Most drugs work by breaking or stopping something, rather than by making something faster or better
If you look at the pharmacopeia, the list of drugs we have approved and available, all the way from the early plant-derived compounds like digitalis and morphine and up through aspirin and antibiotics to the very latest therapies, you will see drugs targeted at a huge range of diseases. But there is a common feature to the vast majority of known drugs that may not be obvious at first: they generally work by causing something else to fail.
Consider some of the best-populated classes of drug mechanisms, those working through cellular receptor proteins and on enzymes. The clear majority of receptor-based drugs are antagonists, compounds that block the signaling of the receptor and keep it from responding to its natural ligand (either partially or totally). And the overwhelmingly larger set of enzyme-targeting drugs are inhibitors, compounds that work by blocking the enzyme’s active site one way or another to reduce its activity.
The true ‘direct enzyme activator’ stories can be counted on fingers
There are exceptions – agonist drugs on receptors cause them to respond more strongly or for longer duration than they might otherwise, for example. And there’s a whole class of drugs, with insulin leading the list, that simply try to replace a key biomolecule that some patients lack. But most of the time, in most situations, drugs work on a similar principle to that of a well-aimed wrench being thrown into the gears of a complex machine. We are trying to bring some select part of the system to a halt, and a good part of the search for new medicinal chemistry targets consists of finding things whose stoppage might be beneficial.
Put simply, it’s just easier to interfere with the many pieces of a living organism than it is to directly make them work better. Enzymes, for example, have all had long evolutionary histories that have optimised their activity to extraordinary degrees. The chances, therefore, of making one more selective or faster-acting through the binding of an outside drug molecule are very small indeed. The true ‘direct enzyme activator’ stories can be counted on fingers. But clogging up an enzyme’s active site with an extraneous molecule that’s hard to dislodge? There you have better chances.
So the art is to find situations where some disease mechanism can be usefully altered by causing some part of it to break down. A target that’s doing too much work in a given disease process is an obvious candidate, and you can try to shut these down directly if they have a ‘druggable’ site. But what about the situations where some activity needs to be increased? If you really do need a key enzyme to work harder, then look for something in the cell that naturally inhibits it, and gum up the process that produces this inhibitor. Or look for the signals that cause your enzyme to become less active or to be broken down and cleared from the cell: there may well be a phosphorylation step that helps to turn its activity off or down, for example. In that case, an inhibitor of the kinase enzyme that adds that particular phosphate group might be just what you need. These sorts of indirect ‘bounce shot’ mechanisms are widespread.

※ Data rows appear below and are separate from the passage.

-- ==== Sys2Proof/Tests/Slice0.lean ====
section
/-!
SUPPORT. Tests of the model's own: well-formedness and decoding against words written out bit by bit, single steps with the
results the spec writes out, and for each statement of Certificates/Slice0/Obligations.lean a state that meets its hypotheses
(theorems named witness_<statement>).
-/

namespace Sys2Proof.Tests

-- One thread at a time: the evaluations below are checked as they come.
set_option Elab.async false

open Sys2Proof Sys2Proof.Machine

/-! ### Well-formedness (R268, R313, R336, R341-R357) -/

/-- Whether every instruction of a list has no word. -/
def allIll (l : List Instr) : Bool := l.all fun i => !i.wf

/-- LOOP and LOOPI with L = 0, and a relaxed SYNC (R307, R323). -/
theorem test_wf_scalar : allIll [.loop 1 0, .loopi 1 0, .sync .relaxed .tile] = true := by decide +kernel

/-- The natural bit where it has no meaning, bit 14, a float type with a variant, and types an instruction lacks (R343, R346). -/
theorem test_wf_vector_integer : allIll [.vadd .i32 1 2 3 2 false, .vadd .f32 1 2 3 0 false, .vmulh .i8 1 2 3 4 false,
    .vmin .f32 1 2 3 1 false, .vmin .e4m3 1 2 3 0 false, .vsra .i16 1 2 3 2 false, .vcmpeq .i32 1 2 3 2 false,
    .vcmplt .bf16 1 2 3 2 false, .vmvx .f32 1 2 3, .vbcast .bf16 1 2 false, .vperm .f16 1 2 3 false] = true := by decide +kernel

/-- Rounding fields 4, 5 and 6, types without the instruction, type code 12 and a seed register past x14 (R254, R344-R354). -/
theorem test_wf_vector_float : allIll [.vfadd .f32 1 2 3 4 false, .vfma .bf16 1 2 3 5 false, .vfmul .i32 1 2 3 0 false,
    .vminn .i8 1 2 3 false, .vexp2 .f16 1 2 false, .vtanh .i32 1 2 false, .vfabs .i8 1 2 false, .vredsum .i32 1 2 2 false,
    .vredsum .f32 1 2 4 false, .vargmax .f32 1 2 2 false, .vcvt .f32 12 1 2 0 false, .vcvt .f32 3 1 2 5 false,
    .vrandLat 1 15 false] = true := by decide +kernel

/-- The part's own steps, and the kinds of SELFREPORT that share a word, have none here (R388). -/
theorem test_wf_steps : allIll [.thermalShutdown, .packetTake 0 0, .messageArrival 0, .illegalInstruction 0, .selfreportFail 1 2,
    .selfreportEvent 1 2] = true := by decide +kernel

/-! ### Decoding -/

/-- Whether each word decodes to its instruction. -/
def decodesTo (l : List (BitVec 32 × Instr)) : Bool :=
  l.all fun x => match decodeWord x.1 with | .ok i => i == x.2 | .error _ => false

/-- Whether each word is refused. -/
def refused (l : List (BitVec 32)) : Bool := l.all fun x => match decodeWord x with | .ok _ => false | .error _ => true

/-- Words the spec prints beside their statements: the listings of spec/14_encoding.md to spec/22_programs_sparse.md. -/
theorem test_words_listed : decodesTo [
    (0x00B502B3#32, .add 5 10 11), (0x00000313#32, .addi 6 0 0), (0x00533023#32, .sd 5 6 0), (0xFE00600B#32, .done),
    (0x03B6252B#32, .amoadd .acquire .tile true 10 11 12), (0x6E0903DB#32, .vfma .bf16 3 1 2 0 true), (0x0034500B#32, .loopi 8 3),
    (0x00033383#32, .ld 7 6 0), (0x2042A58B#32, .bfxu 11 5 4 8), (0x200E6E8B#32, .spawn 29 28 0),
    (0x01B6402B#32, .amoadd .relaxed .partition true 0 11 12), (0x2206600B#32, .joindec 0 12), (0x1015700B#32, .handover 10 1),
    (0x0205700B#32, .bar 10), (0x0005E52B#32, .ldf 10 11), (0x18028C5B#32, .strcfg 0 5), (0x18028D5B#32, .strcfg 1 5),
    (0x6DE6815B#32, .vfma .f32 1 12 13 0 false), (0xC188025B#32, .vredsum .f32 2 1 0 false)] = true := by decide +kernel
theorem test_words_listed_more : decodesTo [
    (0xD413475B#32, .vmvxGet .i32 false 7 2 6), (0x00734E7B#32, .accwr 28 0 6 7), (0x600E8F7B#32, .mma true true false 30 0 29 0),
    (0x000F7FFB#32, .mwait 31 30), (0x000572AB#32, .rdblk 5 10), (0x20B5602B#32, .eqpush 11 10), (0xCC0022F3#32, .csrrs 5 0xCC0 0),
    (0xD003415B#32, .vrandLat 1 6 false), (0x500D115B#32, .vsrl .i32 1 1 10 1 false), (0x100E035B#32, .vgath .i32 3 12 1 false),
    (0xA811A05B#32, .vcmplt .i32 0 2 3 2 false), (0xB00A055B#32, .vsel .i32 5 1 4), (0x0A0B050B#32, .ctz 10 22),
    (0x3F0002B7#32, .lui 5 0x3F000), (0x50030E7B#32, .mma true false true 28 0 6 0), (0x500792FB#32, .fmma true false true 5 0 15 0),
    (0xF403815B#32, .vbcast .i32 1 7 false), (0x0186825B#32, .vld .f32 2 13 false), (0x0404702B#32, .wrblkDep 0 8),
    (0x2509602B#32, .eqdone 18 16)] = true := by decide +kernel

/-- Words that are no instruction: those of the table after R289 in spec/14_encoding.md, then a field an instruction does not
use set, order 5, scope 6, a relaxed SYNC, L = 0, rounding 5, type code 12, and a compressed word (R268). -/
theorem test_words_refused : refused [0x00000000#32, 0xFFFFFFFF#32, 0x0000000F#32, 0x5800005B#32,
    0b0000000_00001_00010_110_00000_0001011#32, 0b0000_101_0_0011_00010_000_00001_0101011#32,
    0b0000_001_0_0011_00010_110_00001_0101011#32, 0b000000000000_00001_100_00000_0001011#32,
    0b011000_011_0001_0010_101_0011_0_1011011#32, 0b110011_011_0001_1100_000_0011_0_1011011#32, 0x00004501#32] = true := by
  decide +kernel

/-- The table's numbering is the decoder's (one 32-bit word); anything else is no instruction. -/
theorem test_table_word : decodeTableWord 32 0x00500093 = some (.addi 1 0 5) ∧ decodeTableWord 32 0 = none := by decide +kernel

If you really do need an enzyme to work harder, then look for something that naturally inhibits it, and gum [that] up
One of the hottest areas of current drug research takes this idea even further. Targeted protein degradation hijacks the cell’s own protein-recycling machinery. Tagging particular proteins with ubiquitin side chains marks them for destruction in the cell’s proteasome. To get this to work, you have to look through disease mechanisms with an eye to the ones where yanking one particular part out of the cell completely would benefit the patient. An interesting complexity of doing it this way as opposed to finding a small-molecule inhibitor of that same protein is that many proteins have functions that may have nothing to do with their active site (associating with other proteins and altering their activities in turn, for example). Targeted degradation removes all of these, since it removes the whole protein by dropping into the cellular equivalent of a waste disposal shredder, while a standard inhibitor might leave several of a protein’s other activities still functional. Sometimes this is a desirable feature, but sometimes it may not be!
That, then, is a key secret of success in drug discovery (well, its earliest stages), and I am passing it on to you free of charge: look for things that you can inhibit, disturb, slow down, or completely destroy. And choose carefully!